▶ **Work task**
Keep every line of the data below that has the string "keeperRuns" and present those lines.

Entries taken from a collection
/-- MODULE_WITHDRAWAL, INPUT_PROTECTION_TRIP, HW_THERMAL_TRIP and POWER_FAIL (R517 to R519, R607, R608): each takes the main rails
down; the Keeper records the withdrawal with d0 = 2, the trip of the input with d0 = 1, a thermal trip as a shutdown with cause 6
and the input's loss as one with cause 5. -/
def Obligations.ModuleProtectionTakesTheRailsDown : Prop :=
  (∀ (vin : Nat) (s : State), s.keeper.state ≠ .off → s.start.withdrawn = false → 380 < vin →
    ∃ t, exec (.moduleWithdrawal vin) s = .next t ∧ t.start.rails = false ∧ t.start.phase = 0 ∧ t.start.withdrawn = true ∧
      t = dayEvent (standBy { s with start := { s.start with withdrawn := true } }) 0x0106 0xFF 0 [2]) ∧
  (∀ s : State, s.keeper.state ≠ .off → s.start.tripped = false →
    ∃ t, exec .inputProtectionTrip s = .next t ∧ t.start.rails = false ∧ t.start.phase = 0 ∧ t.start.tripped = true ∧
      t = dayEvent (standBy { s with start := { s.start with tripped := true } }) 0x0106 0xFF 0 [1]) ∧
  (∀ (sensor : Nat) (s : State), sensor < 108 → s.start.rails = true → s.keeper.active ≠ 0 →
    ∃ t, exec (.hwThermalTrip sensor) s = .next t ∧ t.start.rails = false ∧ t.start.phase = 0 ∧ t.keeper.state = .shutdown ∧
      t = shutdown s 6 sensor ((tget Quantity.none s.keeper.q sensor).y / 256 % 2 ^ 32).toNat) ∧
  ∀ (vin : Nat) (s : State), vin < 380 → s.keeper.state ≠ .off → s.keeper.active ≠ 0 → dayDegraded s = false →
    ∃ t, exec (.powerFail vin) s = .next t ∧ t.start.rails = false ∧ t.start.phase = 0 ∧ t.start.vin = vin ∧ t.keeper.state = .shutdown

/-- KEEPER_WATCHDOG, RESET_GRACE_EXPIRY, OP_SECONDS_SAVE and KEEPER_SAMPLE (R509, R511, R513 to R516, R591): a restart of a Keeper that
runs a good image leaves it active; the grace period ends in the pending reset; operating seconds are saved; a sample that calls for no
shutdown ends with every die at its ceiling.

PLL_UNLOCK and PLL_RELOCK (R489): a loss of lock on an I/O die clears the die's lock bit, counts, and raises EIC source 37; on a
compute die it raises source 70 and every job with a stride on the die completes INTERNAL_FAULT. A relock sets the lock and is recorded. -/
def Obligations.KeeperAndPllCommandsComplete : Prop :=
  ((∀ (rep : BootReport) (s : State), s.keeper.active = 2 → keeperRuns rep.fail1 rep.image1 = true →
    ∃ t, exec (.keeperWatchdog rep) s = .next t ∧ t.keeper.active = 2 ∧ t.start = s.start ∧ t.mem = s.mem) ∧
  (∀ (rep : BootReport) (s : State), s.keeper.active = 1 → keeperRuns rep.fail0 rep.image0 = true →
    (s.keeper.restarts.filter fun t => decide (opSeconds s < t + 3600)).length < 2 →
    ∃ t, exec (.keeperWatchdog rep) s = .next t ∧ t.keeper.active = 1 ∧ t.start = s.start ∧ t.mem = s.mem) ∧
  (∀ (rep : BootReport) (s : State), s.keeper.active = 1 → keeperRuns rep.fail1 rep.image1 = true →
    2 ≤ (s.keeper.restarts.filter fun t => decide (opSeconds s < t + 3600)).length →
    ∃ t, exec (.keeperWatchdog rep) s = .next t ∧ t.keeper.active = 2 ∧ t.start = s.start ∧ t.mem = s.mem) ∧
  (∀ s : State, s.start.grace = true → s.start.pendingReset = some 2 → ∃ t, exec .resetGraceExpiry s = .next t ∧ t.start.warm = true ∧
    t.start.phase = 5 ∧ t.start.grace = false ∧ t.ftime = s.ftime) ∧
  (∀ s : State, s.start.grace = true → s.start.pendingReset = some 3 → ∃ t, exec .resetGraceExpiry s = .next t ∧ t.start.rails = false ∧
    t.start.phase = 2 ∧ t.start.grace = false) ∧
  (∀ s : State, s.keeper.active ≠ 0 → ∃ t, exec .opSecondsSave s = .next t ∧ t.keeper.savedSeconds = opSeconds s) ∧
  ∀ (smp : Sample) (s u : State), s.keeper.active ≠ 0 →
    u = runConds (rampReg (filterAll (countSecond { s with keeper := { s.keeper with restarting := false } }) smp)) →
    (u.start.phase = 0 ∨ shutCause u = none) → exec (.keeperSample smp) s = .next (setCeilings s u)) ∧
  ((∀ (die : Nat) (s : State), (die = 12 ∨ die = 13) → s.start.rails = true → pllTries s die 4 = 0 → s.Inv →
    ∃ t, exec (.pllUnlock die 4) s = .next t ∧ pllTries t die 4 = 1 ∧ t = raiseSrc (loseExpanders (bump (setPll s die 4 1) 0x50008)) die 37) ∧
  (∀ (die dom : Nat) (s u : State), die < 12 → dom < 4 → s.start.rails = true → pllTries s die dom = 0 →
    u = raiseSrc (loseExpanders (bump (setPll s die dom 1) 0x50008)) die 70 →
    exec (.pllUnlock die dom) s = .next ((jobsOnDie u die).foldl (fun st j => stopJob st j stInternal false) u)) ∧
  (∀ (die dom n : Nat) (s : State), pllTries s die dom = n → 1 ≤ n → n < 4 →
    exec (.pllRelock die dom true) s = .next (dayEvent (setPll s die dom 0) 0x0202 die dom [n, 0])) ∧
  (∀ (die dom n : Nat) (s : State), pllTries s die dom = n → 1 ≤ n → n < 3 →
    exec (.pllRelock die dom false) s = .next (setPll s die dom (n + 1))) ∧
  ∀ (die dom : Nat) (s u : State), pllTries s die dom = 3 → die < 12 → s.start.phase = 8 →
    u = dayEvent (setPll s die dom 4) 0x0202 die dom [3, 1] →
    ∃ t, exec (.pllRelock die dom false) s = .next t ∧ t = ((List.range 34).map (34 * die + ·)).foldl (fun st k => fenceTile st k 7) u)

/-- HIF_FN_RESET_GO, FUNCTION_LEVEL_RESET, VF_ENABLE_CLEAR and SECTOR_ZEROING_END (R239, R343, R415 to R417, R592): a reset of a function that
holds no tile being zeroed ends at once with the function fresh, and is absorbed while the function is under reset or the device is not ready;
that of the PF resets every VF; a tile leaves the list of those being zeroed. -/
def Obligations.FunctionResetsComplete : Prop :=
  (∀ (f : Nat) (s : State), 64 ≤ f ∨ (getFn s f).resetting = true ∨ s.start.phase ≠ 8 →
    exec (.hifFnResetGo f) s = .next s) ∧
  (∀ (f : Nat) (s : State), f < 64 → (getFn s f).resetting = false → s.start.phase = 8 → s.zeroing = [] → sectorsOf s f = [] → s.Inv →
    ∃ t, exec (.hifFnResetGo f) s = .next t ∧ (getFn t f).resetting = false ∧ (getFn t f).descs = [] ∧ (getFn t f).models = [] ∧
      (getFn t f).keys = [] ∧
      (f ≠ 0 → ∀ o, 4 ≤ o → o < 0x30000 → o ≠ 0x2C → o ≠ 0x2500 → regGet t (fnBase f + o) = regReset (fnBase f + o))) ∧
  (∀ (f : Nat) (s : State), f ≠ 0 → exec (.functionLevelReset f) s = .next (resetFn s f 2)) ∧
  (∀ (s t : State), exec .vfEnableClear (resetFn s 0 2) = .next t → exec (.functionLevelReset 0) s = .next t) ∧
  (∀ s : State, exec .vfEnableClear s = .next ((List.range' 1 63).foldl (fun st k => resetFn st k 3) s)) ∧
  ∀ (t : Nat) (s : State), t ∈ s.zeroing → ∃ u, exec (.sectorZeroingEnd t) s = .next u ∧
    u = resetsGoOn { clearTile s t with zeroing := (clearTile s t).zeroing.filter (· != t) } t

/-! ### The sideband -/

/-- SMBUS_ARP, MCTP_CONTROL, PLDM_SET_EVENT_RECEIVER, PLDM_EVENT_ACK, PLDM_GET_SENSOR_READING and PLDM_FRU_READ (R520, R521, Tables 15.5 and 15.6): nothing
answers without a running Keeper; a bad PEC is discarded and counted; an acknowledgement releases SMBALERT#; a sensor answers its
filtered reading in whole units; the FRU data holds the ordering and revision codes. -/
def Obligations.SidebandReadsComplete : Prop :=
  (∀ (cmd : Nat) (s : State), s.keeper.active ≠ 0 → exec (.smbusArp cmd) s = .next (sbFree s 19)) ∧
  (∀ (cmd : Nat) (s : State), s.keeper.active = 0 → exec (.smbusArp cmd) s = .next s) ∧
  (∀ (cmd : Nat) (data : List Byte) (s : State), s.keeper.active ≠ 0 → exec (.mctpControl false cmd data) s = .next (bump s 0x60108)) ∧
  (∀ (data : List Byte) (s : State), s.keeper.active ≠ 0 →
    exec (.mctpControl true 5 data) s = .next (emit s (.sideband 0 [3, 0x00, 0x01, 0x7E]))) ∧
  (∀ (eid : Nat) (s : State), s.keeper.active ≠ 0 → exec (.pldmSetEventReceiver eid) s =
    .next (emit { s with keeper := { s.keeper with receiver := some eid } } (.sideband 0 []))) ∧
  (∀ s : State, s.keeper.active ≠ 0 → s.keeper.smbalert = true →
    exec .pldmEventAck s = .next (emit { s with keeper := { s.keeper with smbalert := false } } (.alertPin false))) ∧
  (∀ (n : Nat) (s : State), s.keeper.active ≠ 0 → n < 128 → exec (.pldmGetSensorReading (0x100 + n)) s =
    .next (emit s (.sideband 0 (leBytes 4 (wholeUnits (filtered s n)))))) ∧
  (∀ (n : Nat) (s : State), s.keeper.active ≠ 0 → n < 64 → exec (.pldmGetSensorReading (0x200 + n)) s =
    .next (emit s (.sideband 0 (leBytes 4 (wholeUnits (filtered s (128 + n))))))) ∧
  (∀ (d : Nat) (s : State), s.keeper.active ≠ 0 → d < 12 → exec (.pldmGetSensorReading (0x500 + d)) s =
    .next (emit s (.sideband 0 (leBytes 4 (ceilingOf s d))))) ∧
  (∀ s : State, s.keeper.active ≠ 0 → s.keeper.state = .ready →
    exec (.pldmGetSensorReading 0x600) s = .next (emit s (.sideband 0 (leBytes 4 2)))) ∧
  (∀ (off n : Nat) (s : State), s.keeper.active ≠ 0 →
    exec (.pldmFruRead off n) s = .next (emit s (.sideband 0 ((fruData.drop off).take n))))

/-- PLDM_POWER_ON, PLDM_POWER_OFF, PLDM_WARM_RESET and PLDM_COLD_RESET (R518, R590 to R592, R607, R608): a power-on is refused with ERROR_NOT_READY
(code 4, the model's, log entry 51) while a sensor is at or above warn, and otherwise starts phase 2; after device ready, with no
grace period, a power-off is a shutdown with cause 7, a cold reset starts phase 2 and a warm reset phase 5. -/
def Obligations.PldmPowerCommandsComplete : Prop :=
  (∀ s : State, s.keeper.active ≠ 0 → s.start.phase = 0 → s.start.warm = false → s.keeper.state = .shutdown → tooWarm s = true →
    exec .pldmPowerOn s = .next (emit s (.sideband 4 []))) ∧
  (∀ s : State, s.keeper.active ≠ 0 → s.start.phase = 0 → s.start.warm = false →
    (s.keeper.state = .standby ∨ s.keeper.state = .shutdown ∨ s.keeper.state = .failed) →
    tooWarm s = false → s.start.tripped = false → s.start.withdrawn = false →
    ∃ t, exec .pldmPowerOn s = .next t ∧ t.start.phase = 2 ∧ t.keeper.state = .starting ∧ t.start.byPerst = false ∧
      t = beginStart (emit (dayEvent s 0x0105 0xFF 0 [1, 1]) (.sideband 0 [])) 2 0 false) ∧
  (∀ (s u : State), s.keeper.active ≠ 0 → s.start.phase = 8 → s.start.warm = false → s.start.grace = false →
    u = raiseSrc (emit (dayEvent s 0x0105 0xFF 0 [2, 1]) (.sideband 0 [])) 12 39 → graceMs u = 0 →
    exec .pldmPowerOff s = .next (shutdown u 7 0 0)) ∧
  (∀ (s u : State), s.keeper.active ≠ 0 → s.start.phase = 8 → s.start.warm = false → s.start.grace = false →
    u = raiseSrc (emit (dayEvent s 0x0105 0xFF 0 [3, 1]) (.sideband 0 [])) 12 39 → graceMs u = 0 →
    ∃ t, exec .pldmWarmReset s = .next t ∧ t.start.phase = 5 ∧ t.start.warm = true ∧ t.keeper.state = .resetting ∧ t = beginWarm u) ∧
  (∀ (s u : State), s.keeper.active ≠ 0 → s.start.phase = 8 → s.start.warm = false → s.start.grace = false →
    u = raiseSrc (emit (dayEvent s 0x0105 0xFF 0 [3, 1]) (.sideband 0 [])) 12 39 → graceMs u = 0 →
    ∃ t, exec .pldmColdReset s = .next t ∧ t.start.phase = 2 ∧ t.start.rails = false ∧ t.mem = [] ∧ t = beginStart (powerDown u) 2 3 false)

/-- PLDM_SET_CAP_WATTS, PLDM_SET_CAP_PACE, REG_READ and REG_WRITE (R515, R522, R523): the caps of a die go to its register, and the
ceilings follow a cap of the Pace; a bad address or count is a bad request, and a register off the standby rail is unavailable
while the main rails are down; a write while the PF is enabled is denied and counted, unless it is of registers of the sideband's own. -/
def Obligations.SidebandCapsAndRegistersComplete : Prop :=
  (∀ (d w : Nat) (s : State), s.keeper.active ≠ 0 → d < 12 → exec (.pldmSetCapWatts d w) s =
    .next (emit (regSetFld s (0x60040 + 4 * d) 7 0 (w % 256)) (.sideband 0 []))) ∧
  (∀ (d p : Nat) (s : State), s.keeper.active ≠ 0 → d < 12 → exec (.pldmSetCapPace d p) s =
    .next (emit (setCeilings s (regSetFld s (0x60040 + 4 * d) 10 8 (p % 8))) (.sideband 0 []))) ∧
  (∀ (off n : Nat) (s : State), s.keeper.active ≠ 0 → (off % 4 ≠ 0 ∨ n = 0 ∨ 16 < n) →
    exec (.regRead off n) s = .next (emit s (.sideband 3 []))) ∧
  (∀ (off : Nat) (s : State), s.keeper.active ≠ 0 → off % 4 = 0 → off + 4 ≤ 0x03FC0000 → s.start.rails = false → standbyOff off = false →
    exec (.regRead off 1) s = .next (emit s (.sideband 1 []))) ∧
  (∀ (off : Nat) (s : State) (r : Word × State), s.keeper.active ≠ 0 → off % 4 = 0 → off + 4 ≤ 0x03FC0000 →
    (s.start.rails = true ∨ standbyOff off = true) → r = masterRead s (.proc .sideband) off 4 0 →
    exec (.regRead off 1) s = .next (emit r.2 (.sideband 0 (leBytes 4 r.1.toNat)))) ∧
  (∀ (off : Nat) (v : Word) (s : State), s.keeper.active ≠ 0 → off % 4 = 0 → off + 4 ≤ 0x03FC0000 →
    (s.start.rails = true ∨ standbyOff off = true) → sbDenied s = true → sbOwn off = false →
    exec (.regWrite off [v]) s = .next (emit (bump s 0x60104) (.sideband 2 []))) ∧
  ∀ (off : Nat) (v : Word) (s : State), s.keeper.active ≠ 0 → off % 4 = 0 → off + 4 ≤ 0x03FC0000 →
    (s.start.rails = true ∨ standbyOff off = true) → (sbDenied s = false ∨ sbOwn off = true) →
    exec (.regWrite off [v]) s = .next (emit (masterWrite s (.proc .sideband) off v) (.sideband 0 []))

▶ **Written response**
  ((∀ (rep : BootReport) (s : State), s.keeper.active = 2 → keeperRuns rep.fail1 rep.image1 = true →
  (∀ (rep : BootReport) (s : State), s.keeper.active = 1 → keeperRuns rep.fail0 rep.image0 = true →
  (∀ (rep : BootReport) (s : State), s.keeper.active = 1 → keeperRuns rep.fail1 rep.image1 = true →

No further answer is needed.